Z punktu widzenie perfumoholika warto zaznaczyć, że kompozycja jest niemal martwa. Te kwiaty są uwięzione w syntetycznych, kosmetyczno-piżmowych molekułach i nie chcą drgnąć. J’adore Parfum d’Eau nie przedstawia pasjonującej historii. Jest raczej niezmienny i nieruchomy. Sam fakt, że przedstawia jeden akord (w tym wypadku kwiatowo-kosmetyczny) nie byłby problemem, jeśli za tym poszłaby migotliwość i ciekawa gra w ramach sceny. A tutaj wszystko jest ograniczone i dość topornie wykonane, jakby te kwiaty ktoś siekierą rzeźbił.
Same perfumy są subtelne, rześkie, świetliste, syntetyczne, o dominującej nucie balsamu do ciała z dodatkiem kwiatów.
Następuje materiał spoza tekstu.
-- ==== Sys2Proof/Decode.lean ====
section
/-!
DEFINITION. The decoder, total on any bytes, and the encoder (R47 to R53, R59).  A 32-bit word is decoded by its major
opcode (bits 7:2) and its function (bits 31:29); a pattern that is no instruction is refused with the cause of R59.
-/

namespace Sys2Proof

/-- Bits lo to lo + n - 1 of an instruction word (R49). -/
def fld (w : BitVec 32) (lo n : Nat) : BitVec n := w.extractLsb' lo n

/-- One decode check: whether it fails, its cause, and the value of the field (R59). -/
structure Check where
  fails : Bool
  cause : BitVec 8
  value : Nat

/-- A field whose only permitted value is zero: cause 0x04 (R59). -/
def must0 {n : Nat} (v : BitVec n) : Check := ⟨v != 0, 4, v.toNat⟩
/-- A k-register field: bits [4:3] must be zero, cause 0x06 (R50). -/
def kreg (v : BitVec 5) : Check := ⟨v.extractLsb' 3 2 != 0, 6, v.toNat⟩
/-- A destination k0: cause 0x07 with value 0 (R59). -/
def notK0 (v : BitVec 5) : Check := ⟨v == 0, 7, 0⟩
/-- A governing mask: K = 0b100 is cause 0x06 (R50). -/
def maskK (v : BitVec 3) : Check := ⟨v == 4, 6, v.toNat⟩
/-- K[28] must be zero: cause 0x04 (R109); that TINFO0 gives the whole of K is the model's choice (DESIGN CHOICE, log 10). -/
def k28 (v : BitVec 3) : Check := ⟨v.extractLsb' 2 1 != 0, 4, v.toNat⟩
/-- A field whose value lies outside its rule: cause 0x06 (R59). -/
def rule {n : Nat} (bad : Bool) (v : BitVec n) : Check := ⟨bad, 6, v.toNat⟩

/-- A register field one bit of which must be zero, as R135 and R293 mark A[4] where a stream number or a format code takes its place: cause 0x04
(R59, R135).  That TINFO0 gives the whole field is the model's choice (DESIGN CHOICE, log 10). -/
def bit0 {n : Nat} (bad : Bool) (v : BitVec n) : Check := ⟨bad, 4, v.toNat⟩

/-- The smallest cause among failing checks. -/
def leastCause : List Check → BitVec 8 → BitVec 8
  | [], m => m
  | c :: cs, m => leastCause cs (if c.cause < m then c.cause else m)

/-- The instruction when every check passes; else the lowest failing cause and the values of the fields that fail
with it (R59). -/
def accept (cs : List Check) (i : Instr) : Except DecodeError Instr :=
  match cs.filter (·.fails) with
  | [] => .ok i
  | c :: rest =>
    let m := leastCause rest c.cause
    .error ⟨m, ((c :: rest).filter (fun x => x.cause == m)).map (·.value)⟩

/-- An unassigned function: cause 0x03 with FN (R59). -/
def noFn (fn : BitVec 3) : Except DecodeError Instr := .error ⟨3, [fn.toNat]⟩

/-- The format that a code names; codes 14 and 15 name none (R22). -/
def Fmt.ofCode (c : BitVec 4) : Option Fmt :=
  match c.toNat with
  | 0 => some .f32 | 1 => some .f16 | 2 => some .b16 | 3 => some .e4 | 4 => some .e5 | 5 => some .s8 | 6 => some .n8
  | 7 => some .s16 | 8 => some .n16 | 9 => some .s32 | 10 => some .n32 | 11 => some .s64 | 12 => some .q4x
  | 13 => some .s4 | _ => none

/-- The code of a format (R22). -/
def Fmt.code : Fmt → BitVec 4
  | .f32 => 0 | .f16 => 1 | .b16 => 2 | .e4 => 3 | .e5 => 4 | .s8 => 5 | .n8 => 6 | .s16 => 7 | .n16 => 8 | .s32 => 9
  | .n32 => 10 | .s64 => 11 | .q4x => 12 | .s4 => 13

/-- The scope of a scope code; 0b11 and above name none (R50). -/
def Scope.ofCode (c : Nat) : Option Scope :=
  match c with
  | 0 => some .cl | 1 => some .dv | 2 => some .sy | _ => none

/-- The code of a scope (R212). -/
def Scope.code : Scope → Nat
  | .cl => 0 | .dv => 1 | .sy => 2

/-- The direction that IMM3 names (R135). -/
def Dir.ofCode (c : BitVec 3) : Option Dir :=
  match c.toNat with
  | 0 => some .src | 1 => some .drn | 2 => some .upd | 3 => some .idx | _ => none

/-- The code of a direction (R132). -/
def Dir.code : Dir → BitVec 3
  | .src => 0 | .drn => 1 | .upd => 2 | .idx => 3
Nie mogę powiedzieć, że to kwiaty szlachetne i naturalne, bo tego tu nie czuć (ale nie mówię, że tak nie jest). Elementem, który zdobywa pewien punkt jest neroli, które niesie wrażenie słońca i pewnych, choć minimalnych, iskierek.
Opinia końcowa o perfumach Dior J’adore Parfum d’Eau
Zapach raczej jako ciekawostka, bo walorów artystycznych tutaj nie znalazłem.
Zastanawia mnie też to, że znowu są to perfumy sygnowane nazwiskiem Francoisa Demachy (podobnie jak Miss Dior Rose Essence), który ponoć już miał odejść ze stanowiska…
Bardzo kibicuję technologii perfum budowanych na bazie wody, ale nie przemawia ona do mnie, jeśli równocześnie wiąże się ze spadkiem jakości zapachu, a tak właśnie dzieje się w tym przypadku.